In addition, any sales of our product once commercialized outside the US will also likely subject us to foreign equivalents of the healthcare laws mentioned above, among other foreign laws.
We could face liability if a regulatory authority determines that we are promoting INGREZZA, ONGENTYS or any of our product candidates that receives regulatory approval, for “off-label” uses.
A company may not promote “off-label” uses for its drug products. An off-label use is the use of a product for an indication that is not described in the product’s FDA-approved label in the US or for uses in other jurisdictions that differ from those approved by the applicable regulatory agencies. Physicians, on the other hand, may prescribe products for off-label uses. Although the FDA and other regulatory agencies do not regulate a physician’s choice of drug treatment made in the physician’s independent medical judgment, they do restrict promotional communications from companies or their sales force with respect to off-label uses of products for which marketing clearance has not been issued. However, companies may share truthful and not misleading information that is otherwise consistent with a product’s FDA approved labeling. A company that is found to have promoted off-label use of its product may be subject to significant liability, including civil and criminal sanctions. We intend to comply with the requirements and restrictions of the FDA and other regulatory agencies with respect to our promotion of our products, including INGREZZA and ONGENTYS, but we cannot be sure that the FDA or other regulatory agencies will agree that we have not violated their restrictions. As a result, we may be subject to criminal and civil liability. In addition, our management’s attention could be diverted to handle any such alleged violations. If the FDA or any
other governmental agency initiates an enforcement action against us, or if we are the subject of a qui tam suit brought by a private plaintiff on behalf of the government, and it is determined that we violated prohibitions relating to the promotion of products for unapproved uses, we could be subject to substantial civil or criminal fines or damage awards and other sanctions such as consent decrees and corporate integrity agreements pursuant to which our activities would be subject to ongoing scrutiny and monitoring to ensure compliance with applicable laws and regulations. Any such fines, awards or other sanctions would have an adverse effect on our revenue, business, financial prospects, and reputation.
If we are unable to protect our intellectual property, our competitors could develop and market products based on our discoveries, which may reduce demand for our products.

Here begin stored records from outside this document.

theorem execWriteSlot_keep {a1 a2} (h : Keep W s0 s) (w_bbs : W.bbs = true := by first | assumption | rfl) (w_out : W.out = true := by first | assumption | rfl) (w_badRecord : W.badRecord = true := by first | assumption | rfl) (w_po : W.po = true := by first | assumption | rfl) (w_faults : W.faults = true := by first | assumption | rfl) (w_lease : W.lease = true := by first | assumption | rfl) (w_pages : W.pages = true := by first | assumption | rfl) (w_serve : W.serve = true := by first | assumption | rfl) (w_slots : W.slots = true := by first | assumption | rfl) (w_fabric : W.fabric = true := by first | assumption | rfl) (w_stk : W.stk = true := by first | assumption | rfl) (w_links : W.links = true := by first | assumption | rfl) (w_fw : W.fw = true := by first | assumption | rfl) (w_dbg : W.dbg = true := by first | assumption | rfl) (w_opc : W.opc = true := by first | assumption | rfl) (w_b_image : W.b_image = true := by first | assumption | rfl) (w_b_page : W.b_page = true := by first | assumption | rfl) (w_b_ddr4 : W.b_ddr4 = true := by first | assumption | rfl) (w_b_output : W.b_output = true := by first | assumption | rfl) (w_b_firmware : W.b_firmware = true := by first | assumption | rfl) (w_b_fault : W.b_fault = true := by first | assumption | rfl) (w_b_amber : W.b_amber = true := by first | assumption | rfl) (w_b_redundancy : W.b_redundancy = true := by first | assumption | rfl) (w_b_perf : W.b_perf = true := by first | assumption | rfl) : KeepR W s0 (execWriteSlot a1 a2 s) := by
  unfold execWriteSlot
  try dsimp only
  repeat' first
    | with_reducible assumption
    | with_reducible refine Keep.ite ?_ ?_
    | with_reducible refine KeepR.ite ?_ ?_
    | with_reducible refine KeepR.next ?_
    | with_reducible apply State.fwCommand_keep
    | with_reducible apply State.fwCopy_keep
    | (intro _; intros; try dsimp only)

theorem execFlashWriteDone_keep {a1} (h : Keep W s0 s) (w_bbs : W.bbs = true := by first | assumption | rfl) (w_fw : W.fw = true := by first | assumption | rfl) (w_sdio : W.sdio = true := by first | assumption | rfl) (w_b_firmware : W.b_firmware = true := by first | assumption | rfl) : KeepR W s0 (execFlashWriteDone a1 s) := by
  unfold execFlashWriteDone
  try dsimp only
  repeat' first
    | with_reducible assumption
    | with_reducible refine Keep.ite ?_ ?_
    | with_reducible refine KeepR.ite ?_ ?_
    | with_reducible refine KeepR.next ?_
    | with_reducible apply State.writeFails_keep
    | with_reducible apply State.wr_keep
    | with_reducible apply State.fwResult_keep
    | with_reducible apply State.programmed_keep
    | ((with_reducible refine Parts.blk_true ?_); first | exact w_b_firmware)
    | (split <;> try dsimp only)
    | with_reducible refine Keep.upd_sdio (h := ?_)

theorem State.fwPlain_keep {a1 a2} (h : Keep W s0 s) (w_bbs : W.bbs = true := by first | assumption | rfl) (w_fw : W.fw = true := by first | assumption | rfl) (w_b_firmware : W.b_firmware = true := by first | assumption | rfl) : Keep W s0 (State.fwPlain s a1 a2) := by
  unfold State.fwPlain
  try dsimp only
  repeat' first
    | with_reducible assumption
    | with_reducible refine Keep.ite ?_ ?_
    | with_reducible apply State.fwOp_keep
    | with_reducible apply State.fwResult_keep

theorem execArm_keep {a1 a2} (h : Keep W s0 s) (w_bbs : W.bbs = true := by first | assumption | rfl) (w_out : W.out = true := by first | assumption | rfl) (w_po : W.po = true := by first | assumption | rfl) (w_faults : W.faults = true := by first | assumption | rfl) (w_lease : W.lease = true := by first | assumption | rfl) (w_pages : W.pages = true := by first | assumption | rfl) (w_serve : W.serve = true := by first | assumption | rfl) (w_slots : W.slots = true := by first | assumption | rfl) (w_fabric : W.fabric = true := by first | assumption | rfl) (w_stk : W.stk = true := by first | assumption | rfl) (w_links : W.links = true := by first | assumption | rfl) (w_fw : W.fw = true := by first | assumption | rfl) (w_dbg : W.dbg = true := by first | assumption | rfl) (w_opc : W.opc = true := by first | assumption | rfl) (w_b_image : W.b_image = true := by first | assumption | rfl) (w_b_page : W.b_page = true := by first | assumption | rfl) (w_b_output : W.b_output = true := by first | assumption | rfl) (w_b_firmware : W.b_firmware = true := by first | assumption | rfl) (w_b_fault : W.b_fault = true := by first | assumption | rfl) (w_b_amber : W.b_amber = true := by first | assumption | rfl) (w_b_redundancy : W.b_redundancy = true := by first | assumption | rfl) (w_b_perf : W.b_perf = true := by first | assumption | rfl) : KeepR W s0 (execArm a1 a2 s) := by
  unfold execArm
  try dsimp only
  repeat' first
    | with_reducible assumption
    | with_reducible refine Keep.ite ?_ ?_
    | with_reducible refine KeepR.ite ?_ ?_
    | with_reducible refine KeepR.next ?_
    | with_reducible apply State.fwCommand_keep
    | with_reducible apply State.fwPlain_keep
    | (intro _; intros; try dsimp only)

theorem execDisarm_keep {a1 a2} (h : Keep W s0 s) (w_bbs : W.bbs = true := by first | assumption | rfl) (w_out : W.out = true := by first | assumption | rfl) (w_po : W.po = true := by first | assumption | rfl) (w_faults : W.faults = true := by first | assumption | rfl) (w_lease : W.lease = true := by first | assumption | rfl) (w_pages : W.pages = true := by first | assumption | rfl) (w_serve : W.serve = true := by first | assumption | rfl) (w_slots : W.slots = true := by first | assumption | rfl) (w_fabric : W.fabric = true := by first | assumption | rfl) (w_stk : W.stk = true := by first | assumption | rfl) (w_links : W.links = true := by first | assumption | rfl) (w_fw : W.fw = true := by first | assumption | rfl) (w_dbg : W.dbg = true := by first | assumption | rfl) (w_opc : W.opc = true := by first | assumption | rfl) (w_b_image : W.b_image = true := by first | assumption | rfl) (w_b_page : W.b_page = true := by first | assumption | rfl) (w_b_output : W.b_output = true := by first | assumption | rfl) (w_b_firmware : W.b_firmware = true := by first | assumption | rfl) (w_b_fault : W.b_fault = true := by first | assumption | rfl) (w_b_amber : W.b_amber = true := by first | assumption | rfl) (w_b_redundancy : W.b_redundancy = true := by first | assumption | rfl) (w_b_perf : W.b_perf = true := by first | assumption | rfl) : KeepR W s0 (execDisarm a1 a2 s) := by
  unfold execDisarm
  try dsimp only
  repeat' first
    | with_reducible assumption
    | with_reducible refine Keep.ite ?_ ?_
    | with_reducible refine KeepR.ite ?_ ?_
    | with_reducible refine KeepR.next ?_
    | with_reducible apply State.fwCommand_keep
    | with_reducible apply State.fwPlain_keep
    | (intro _; intros; try dsimp only)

Our success will depend on our ability to, among other things:
•obtain patent protection for our products;
•preserve our trade secrets;
•prevent third parties from infringing upon our proprietary rights; and
•operate without infringing upon the proprietary rights of others, both in the US and internationally.
Because of the substantial length of time and expense associated with bringing new products through the development and regulatory approval processes in order to reach the marketplace, the pharmaceutical industry places considerable importance on obtaining patent and trade secret protection for new technologies, products and processes. Accordingly, we intend to seek patent protection for our proprietary technology and compounds. However, we face the risk that we may not obtain any of these patents and that the breadth of claims we obtain, if any, may not provide adequate protection of our proprietary technology or compounds.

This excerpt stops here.